Each line starting at the one that contains "nothing but the" and ending at the one that contains "t.pending = s.pending" must be returned exactly, and the rest of the listing is left out.

### INFORMATION SHOWN
........
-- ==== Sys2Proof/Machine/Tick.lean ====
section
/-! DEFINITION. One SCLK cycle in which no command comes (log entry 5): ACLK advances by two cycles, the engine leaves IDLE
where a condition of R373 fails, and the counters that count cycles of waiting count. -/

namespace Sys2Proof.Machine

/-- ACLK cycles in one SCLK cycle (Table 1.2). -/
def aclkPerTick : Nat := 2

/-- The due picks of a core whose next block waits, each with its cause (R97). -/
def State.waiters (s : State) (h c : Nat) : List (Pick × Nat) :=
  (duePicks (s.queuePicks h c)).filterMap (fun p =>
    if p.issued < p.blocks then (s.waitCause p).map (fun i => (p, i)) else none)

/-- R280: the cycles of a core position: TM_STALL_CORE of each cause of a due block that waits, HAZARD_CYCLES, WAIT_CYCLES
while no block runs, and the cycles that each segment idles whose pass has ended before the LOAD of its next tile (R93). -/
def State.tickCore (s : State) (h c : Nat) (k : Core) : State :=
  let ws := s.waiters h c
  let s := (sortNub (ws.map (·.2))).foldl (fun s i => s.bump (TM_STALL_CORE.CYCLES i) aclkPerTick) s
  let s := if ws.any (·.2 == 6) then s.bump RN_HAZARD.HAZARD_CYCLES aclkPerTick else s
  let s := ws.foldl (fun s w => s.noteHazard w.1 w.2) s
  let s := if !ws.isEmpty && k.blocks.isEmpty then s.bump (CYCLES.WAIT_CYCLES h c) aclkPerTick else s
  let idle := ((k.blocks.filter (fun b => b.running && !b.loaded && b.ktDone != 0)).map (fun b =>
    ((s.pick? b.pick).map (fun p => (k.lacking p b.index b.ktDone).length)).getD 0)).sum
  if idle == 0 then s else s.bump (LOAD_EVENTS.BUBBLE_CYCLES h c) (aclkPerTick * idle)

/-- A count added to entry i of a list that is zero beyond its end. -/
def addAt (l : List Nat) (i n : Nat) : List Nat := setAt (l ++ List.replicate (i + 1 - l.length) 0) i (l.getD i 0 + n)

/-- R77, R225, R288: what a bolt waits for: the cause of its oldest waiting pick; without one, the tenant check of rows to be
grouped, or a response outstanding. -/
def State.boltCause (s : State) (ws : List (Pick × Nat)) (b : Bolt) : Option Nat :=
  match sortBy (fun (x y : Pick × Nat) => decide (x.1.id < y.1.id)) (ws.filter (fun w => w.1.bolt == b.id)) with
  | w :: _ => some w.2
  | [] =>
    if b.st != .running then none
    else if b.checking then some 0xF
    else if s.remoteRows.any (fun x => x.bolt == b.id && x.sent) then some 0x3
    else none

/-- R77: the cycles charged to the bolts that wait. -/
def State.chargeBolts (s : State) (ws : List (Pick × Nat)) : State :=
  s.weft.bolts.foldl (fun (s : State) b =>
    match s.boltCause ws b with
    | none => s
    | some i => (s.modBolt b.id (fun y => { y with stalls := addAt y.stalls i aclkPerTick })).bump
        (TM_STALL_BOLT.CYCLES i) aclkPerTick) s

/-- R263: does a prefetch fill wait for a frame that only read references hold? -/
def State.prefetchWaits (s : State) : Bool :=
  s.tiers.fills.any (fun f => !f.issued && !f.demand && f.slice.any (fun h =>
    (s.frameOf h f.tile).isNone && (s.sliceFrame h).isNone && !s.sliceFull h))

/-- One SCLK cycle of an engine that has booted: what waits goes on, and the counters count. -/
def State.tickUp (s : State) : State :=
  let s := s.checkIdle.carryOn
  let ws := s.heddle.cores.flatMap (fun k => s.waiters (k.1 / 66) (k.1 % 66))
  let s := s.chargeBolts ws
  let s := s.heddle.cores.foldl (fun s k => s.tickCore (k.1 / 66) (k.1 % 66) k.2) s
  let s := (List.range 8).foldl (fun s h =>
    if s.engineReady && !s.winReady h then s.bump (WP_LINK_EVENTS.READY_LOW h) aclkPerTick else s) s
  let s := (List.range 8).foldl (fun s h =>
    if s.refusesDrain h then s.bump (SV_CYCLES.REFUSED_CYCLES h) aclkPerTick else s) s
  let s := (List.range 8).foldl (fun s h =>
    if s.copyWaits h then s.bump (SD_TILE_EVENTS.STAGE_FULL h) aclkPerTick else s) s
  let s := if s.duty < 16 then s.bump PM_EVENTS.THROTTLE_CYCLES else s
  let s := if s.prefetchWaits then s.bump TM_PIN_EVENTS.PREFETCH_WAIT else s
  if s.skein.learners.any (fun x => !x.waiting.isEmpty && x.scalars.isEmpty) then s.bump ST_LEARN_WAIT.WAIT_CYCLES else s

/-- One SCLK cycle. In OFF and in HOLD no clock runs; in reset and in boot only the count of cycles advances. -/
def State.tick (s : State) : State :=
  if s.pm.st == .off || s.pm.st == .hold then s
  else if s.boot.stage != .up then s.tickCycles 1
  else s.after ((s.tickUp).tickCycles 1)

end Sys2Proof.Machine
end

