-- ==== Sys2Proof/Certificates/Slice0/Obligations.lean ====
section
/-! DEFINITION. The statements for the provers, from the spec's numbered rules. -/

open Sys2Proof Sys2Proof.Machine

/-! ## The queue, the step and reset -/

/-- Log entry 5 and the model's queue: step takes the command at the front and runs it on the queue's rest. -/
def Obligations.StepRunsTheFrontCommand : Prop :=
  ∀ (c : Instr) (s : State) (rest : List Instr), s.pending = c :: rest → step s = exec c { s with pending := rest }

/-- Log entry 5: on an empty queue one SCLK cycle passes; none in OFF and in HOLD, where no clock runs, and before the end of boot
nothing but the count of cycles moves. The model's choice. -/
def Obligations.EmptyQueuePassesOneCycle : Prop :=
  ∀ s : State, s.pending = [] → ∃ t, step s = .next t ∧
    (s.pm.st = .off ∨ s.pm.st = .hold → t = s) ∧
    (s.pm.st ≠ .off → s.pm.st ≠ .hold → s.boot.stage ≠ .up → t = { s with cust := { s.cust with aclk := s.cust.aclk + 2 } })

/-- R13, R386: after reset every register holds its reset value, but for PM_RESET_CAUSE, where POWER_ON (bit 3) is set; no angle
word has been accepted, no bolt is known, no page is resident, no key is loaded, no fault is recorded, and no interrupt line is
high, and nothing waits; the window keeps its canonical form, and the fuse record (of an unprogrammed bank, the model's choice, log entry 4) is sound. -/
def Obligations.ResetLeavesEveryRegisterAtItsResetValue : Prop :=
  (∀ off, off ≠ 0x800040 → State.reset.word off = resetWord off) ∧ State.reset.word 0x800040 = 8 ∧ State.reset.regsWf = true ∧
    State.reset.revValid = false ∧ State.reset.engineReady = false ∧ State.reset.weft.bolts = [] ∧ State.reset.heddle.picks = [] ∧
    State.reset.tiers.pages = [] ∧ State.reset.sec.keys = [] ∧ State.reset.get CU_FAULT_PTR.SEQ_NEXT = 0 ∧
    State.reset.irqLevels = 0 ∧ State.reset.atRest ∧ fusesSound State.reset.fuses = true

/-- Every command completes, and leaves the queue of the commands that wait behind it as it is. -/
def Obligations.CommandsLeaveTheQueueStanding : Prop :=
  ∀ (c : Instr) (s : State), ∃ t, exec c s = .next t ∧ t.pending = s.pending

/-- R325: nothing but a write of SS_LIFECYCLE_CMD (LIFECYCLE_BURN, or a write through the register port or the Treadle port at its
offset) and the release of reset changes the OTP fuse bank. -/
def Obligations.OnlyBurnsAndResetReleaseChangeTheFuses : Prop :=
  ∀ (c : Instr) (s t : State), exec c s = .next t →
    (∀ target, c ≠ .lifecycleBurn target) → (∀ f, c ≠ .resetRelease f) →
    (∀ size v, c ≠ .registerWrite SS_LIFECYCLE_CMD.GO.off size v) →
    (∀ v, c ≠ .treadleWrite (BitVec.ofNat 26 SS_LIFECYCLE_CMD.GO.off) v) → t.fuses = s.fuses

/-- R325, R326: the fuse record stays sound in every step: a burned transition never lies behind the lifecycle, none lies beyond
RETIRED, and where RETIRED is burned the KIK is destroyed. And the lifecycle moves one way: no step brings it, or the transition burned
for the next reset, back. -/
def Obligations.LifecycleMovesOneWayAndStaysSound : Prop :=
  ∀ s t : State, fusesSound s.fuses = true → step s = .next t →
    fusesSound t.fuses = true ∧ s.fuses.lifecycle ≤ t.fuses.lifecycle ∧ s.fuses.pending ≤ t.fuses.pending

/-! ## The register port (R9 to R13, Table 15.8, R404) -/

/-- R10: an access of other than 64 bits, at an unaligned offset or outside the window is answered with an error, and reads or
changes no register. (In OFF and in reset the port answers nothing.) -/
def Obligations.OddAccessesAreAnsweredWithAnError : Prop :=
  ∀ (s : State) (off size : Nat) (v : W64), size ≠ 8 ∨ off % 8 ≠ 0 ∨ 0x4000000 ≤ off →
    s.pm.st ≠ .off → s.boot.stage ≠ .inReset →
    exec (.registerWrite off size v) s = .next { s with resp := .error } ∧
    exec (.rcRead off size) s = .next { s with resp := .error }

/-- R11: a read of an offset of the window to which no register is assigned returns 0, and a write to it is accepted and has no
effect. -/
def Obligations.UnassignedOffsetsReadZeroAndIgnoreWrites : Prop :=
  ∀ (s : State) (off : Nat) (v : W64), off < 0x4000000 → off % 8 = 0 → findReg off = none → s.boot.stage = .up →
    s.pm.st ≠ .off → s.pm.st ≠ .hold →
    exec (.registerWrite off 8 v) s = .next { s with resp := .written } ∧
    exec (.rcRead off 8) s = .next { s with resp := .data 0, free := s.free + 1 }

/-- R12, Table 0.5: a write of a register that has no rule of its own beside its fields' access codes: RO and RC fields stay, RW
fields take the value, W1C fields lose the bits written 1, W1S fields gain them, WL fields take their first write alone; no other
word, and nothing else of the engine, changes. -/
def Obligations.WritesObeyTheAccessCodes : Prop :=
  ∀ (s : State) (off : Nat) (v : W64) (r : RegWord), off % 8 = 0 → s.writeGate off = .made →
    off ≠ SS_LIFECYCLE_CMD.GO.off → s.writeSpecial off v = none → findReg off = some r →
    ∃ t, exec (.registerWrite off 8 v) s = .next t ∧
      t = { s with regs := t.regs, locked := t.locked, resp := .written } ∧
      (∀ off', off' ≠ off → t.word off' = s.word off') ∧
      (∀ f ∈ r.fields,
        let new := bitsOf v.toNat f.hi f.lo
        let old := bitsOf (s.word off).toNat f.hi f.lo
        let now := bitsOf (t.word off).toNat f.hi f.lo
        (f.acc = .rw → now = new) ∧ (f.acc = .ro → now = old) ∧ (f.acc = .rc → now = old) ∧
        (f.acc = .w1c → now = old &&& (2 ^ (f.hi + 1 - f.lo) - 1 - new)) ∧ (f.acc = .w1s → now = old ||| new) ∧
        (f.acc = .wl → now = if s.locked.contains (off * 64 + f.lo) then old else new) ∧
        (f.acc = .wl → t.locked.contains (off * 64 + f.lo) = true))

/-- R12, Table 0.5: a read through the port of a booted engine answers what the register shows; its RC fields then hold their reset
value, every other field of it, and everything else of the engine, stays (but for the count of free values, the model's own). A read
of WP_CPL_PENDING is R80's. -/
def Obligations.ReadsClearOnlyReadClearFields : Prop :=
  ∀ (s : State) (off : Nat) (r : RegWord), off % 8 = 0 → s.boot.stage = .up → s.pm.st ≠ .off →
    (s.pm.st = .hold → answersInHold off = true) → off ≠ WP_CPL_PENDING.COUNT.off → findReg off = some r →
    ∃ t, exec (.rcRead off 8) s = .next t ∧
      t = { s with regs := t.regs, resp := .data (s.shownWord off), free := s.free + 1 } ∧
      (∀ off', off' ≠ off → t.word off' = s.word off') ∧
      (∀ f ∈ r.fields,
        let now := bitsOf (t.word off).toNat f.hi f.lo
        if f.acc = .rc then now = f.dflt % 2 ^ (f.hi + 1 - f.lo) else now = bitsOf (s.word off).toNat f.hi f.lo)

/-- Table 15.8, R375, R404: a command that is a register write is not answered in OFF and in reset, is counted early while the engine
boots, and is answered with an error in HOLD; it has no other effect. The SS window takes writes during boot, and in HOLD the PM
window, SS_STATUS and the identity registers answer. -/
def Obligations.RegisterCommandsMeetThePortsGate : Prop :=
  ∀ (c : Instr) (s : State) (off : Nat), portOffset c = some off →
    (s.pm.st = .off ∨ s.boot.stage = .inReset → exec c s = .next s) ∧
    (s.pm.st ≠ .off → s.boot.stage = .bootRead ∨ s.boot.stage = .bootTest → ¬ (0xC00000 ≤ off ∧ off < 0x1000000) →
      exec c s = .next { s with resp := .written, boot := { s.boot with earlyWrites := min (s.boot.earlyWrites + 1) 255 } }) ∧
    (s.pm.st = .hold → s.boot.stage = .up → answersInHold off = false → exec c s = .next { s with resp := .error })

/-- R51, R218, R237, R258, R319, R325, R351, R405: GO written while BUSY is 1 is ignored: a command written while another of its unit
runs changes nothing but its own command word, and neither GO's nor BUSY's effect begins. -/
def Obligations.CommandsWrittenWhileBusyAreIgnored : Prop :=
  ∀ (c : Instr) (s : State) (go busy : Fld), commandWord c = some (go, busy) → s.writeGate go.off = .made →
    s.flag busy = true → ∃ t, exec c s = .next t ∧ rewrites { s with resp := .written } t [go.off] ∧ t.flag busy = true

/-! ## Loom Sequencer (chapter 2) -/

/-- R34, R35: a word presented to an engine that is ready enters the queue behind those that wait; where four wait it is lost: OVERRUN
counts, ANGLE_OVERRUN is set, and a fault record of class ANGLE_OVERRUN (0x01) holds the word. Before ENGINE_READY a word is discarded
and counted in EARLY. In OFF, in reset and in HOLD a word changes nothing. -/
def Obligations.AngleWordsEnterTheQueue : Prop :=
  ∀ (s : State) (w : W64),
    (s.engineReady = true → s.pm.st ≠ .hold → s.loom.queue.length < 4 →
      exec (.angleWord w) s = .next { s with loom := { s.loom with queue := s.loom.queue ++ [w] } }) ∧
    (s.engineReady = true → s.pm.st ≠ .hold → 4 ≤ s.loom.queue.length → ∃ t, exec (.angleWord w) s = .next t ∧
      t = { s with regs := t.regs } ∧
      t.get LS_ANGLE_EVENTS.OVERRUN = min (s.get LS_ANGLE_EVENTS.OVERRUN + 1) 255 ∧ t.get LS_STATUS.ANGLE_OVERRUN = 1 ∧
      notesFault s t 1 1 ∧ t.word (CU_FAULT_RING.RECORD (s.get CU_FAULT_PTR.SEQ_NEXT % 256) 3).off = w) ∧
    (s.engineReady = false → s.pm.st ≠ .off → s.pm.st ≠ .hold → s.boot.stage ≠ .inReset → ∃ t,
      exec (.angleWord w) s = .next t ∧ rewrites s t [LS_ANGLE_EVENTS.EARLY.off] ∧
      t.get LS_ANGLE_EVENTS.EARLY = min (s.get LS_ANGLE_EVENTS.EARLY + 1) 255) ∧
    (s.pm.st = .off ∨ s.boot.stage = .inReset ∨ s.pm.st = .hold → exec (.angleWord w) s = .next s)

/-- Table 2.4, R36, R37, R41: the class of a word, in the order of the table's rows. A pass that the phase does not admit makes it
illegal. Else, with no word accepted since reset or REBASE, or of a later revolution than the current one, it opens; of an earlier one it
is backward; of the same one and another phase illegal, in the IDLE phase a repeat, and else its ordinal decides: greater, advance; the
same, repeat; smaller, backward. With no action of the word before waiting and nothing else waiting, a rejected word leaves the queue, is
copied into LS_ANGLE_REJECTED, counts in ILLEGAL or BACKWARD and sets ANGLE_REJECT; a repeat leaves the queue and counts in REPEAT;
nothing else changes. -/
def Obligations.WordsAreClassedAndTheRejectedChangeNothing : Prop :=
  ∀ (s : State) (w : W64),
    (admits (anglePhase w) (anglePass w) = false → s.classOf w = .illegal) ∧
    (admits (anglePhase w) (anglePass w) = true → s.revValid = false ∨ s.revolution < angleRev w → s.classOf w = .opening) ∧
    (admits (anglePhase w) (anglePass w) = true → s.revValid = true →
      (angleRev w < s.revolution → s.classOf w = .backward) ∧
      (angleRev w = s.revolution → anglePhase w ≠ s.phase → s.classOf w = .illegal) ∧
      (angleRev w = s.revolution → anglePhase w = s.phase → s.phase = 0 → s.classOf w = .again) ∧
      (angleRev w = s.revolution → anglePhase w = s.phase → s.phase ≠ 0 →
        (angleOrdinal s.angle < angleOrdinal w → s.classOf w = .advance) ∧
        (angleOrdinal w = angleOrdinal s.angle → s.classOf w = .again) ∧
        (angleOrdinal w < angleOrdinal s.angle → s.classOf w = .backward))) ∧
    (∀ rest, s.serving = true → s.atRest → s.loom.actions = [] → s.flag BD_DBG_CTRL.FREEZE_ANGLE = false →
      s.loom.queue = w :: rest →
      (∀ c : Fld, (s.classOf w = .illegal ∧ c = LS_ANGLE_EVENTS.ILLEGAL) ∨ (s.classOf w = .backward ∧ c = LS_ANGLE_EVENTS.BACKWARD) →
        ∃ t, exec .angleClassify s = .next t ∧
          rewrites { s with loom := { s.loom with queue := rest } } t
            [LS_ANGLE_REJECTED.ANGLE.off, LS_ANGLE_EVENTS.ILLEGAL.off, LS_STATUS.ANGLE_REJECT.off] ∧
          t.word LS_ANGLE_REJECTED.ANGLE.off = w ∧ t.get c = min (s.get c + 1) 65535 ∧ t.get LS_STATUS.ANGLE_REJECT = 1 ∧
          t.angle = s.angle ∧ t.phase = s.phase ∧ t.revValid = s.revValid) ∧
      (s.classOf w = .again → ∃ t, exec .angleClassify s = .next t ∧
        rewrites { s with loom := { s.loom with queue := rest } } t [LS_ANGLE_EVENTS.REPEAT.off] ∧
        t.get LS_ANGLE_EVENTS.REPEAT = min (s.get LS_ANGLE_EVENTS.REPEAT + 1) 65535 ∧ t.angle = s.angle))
........
### ANSWER TO THE EXERCISE
nothing but the count of cycles moves. The model's choice. -/
def Obligations.EmptyQueuePassesOneCycle : Prop :=
  ∀ s : State, s.pending = [] → ∃ t, step s = .next t ∧
    (s.pm.st = .off ∨ s.pm.st = .hold → t = s) ∧
    (s.pm.st ≠ .off → s.pm.st ≠ .hold → s.boot.stage ≠ .up → t = { s with cust := { s.cust with aclk := s.cust.aclk + 2 } })

/-- R13, R386: after reset every register holds its reset value, but for PM_RESET_CAUSE, where POWER_ON (bit 3) is set; no angle
word has been accepted, no bolt is known, no page is resident, no key is loaded, no fault is recorded, and no interrupt line is
high, and nothing waits; the window keeps its canonical form, and the fuse record (of an unprogrammed bank, the model's choice, log entry 4) is sound. -/
def Obligations.ResetLeavesEveryRegisterAtItsResetValue : Prop :=
  (∀ off, off ≠ 0x800040 → State.reset.word off = resetWord off) ∧ State.reset.word 0x800040 = 8 ∧ State.reset.regsWf = true ∧
    State.reset.revValid = false ∧ State.reset.engineReady = false ∧ State.reset.weft.bolts = [] ∧ State.reset.heddle.picks = [] ∧
    State.reset.tiers.pages = [] ∧ State.reset.sec.keys = [] ∧ State.reset.get CU_FAULT_PTR.SEQ_NEXT = 0 ∧
    State.reset.irqLevels = 0 ∧ State.reset.atRest ∧ fusesSound State.reset.fuses = true

/-- Every command completes, and leaves the queue of the commands that wait behind it as it is. -/
def Obligations.CommandsLeaveTheQueueStanding : Prop :=
  ∀ (c : Instr) (s : State), ∃ t, exec c s = .next t ∧ t.pending = s.pending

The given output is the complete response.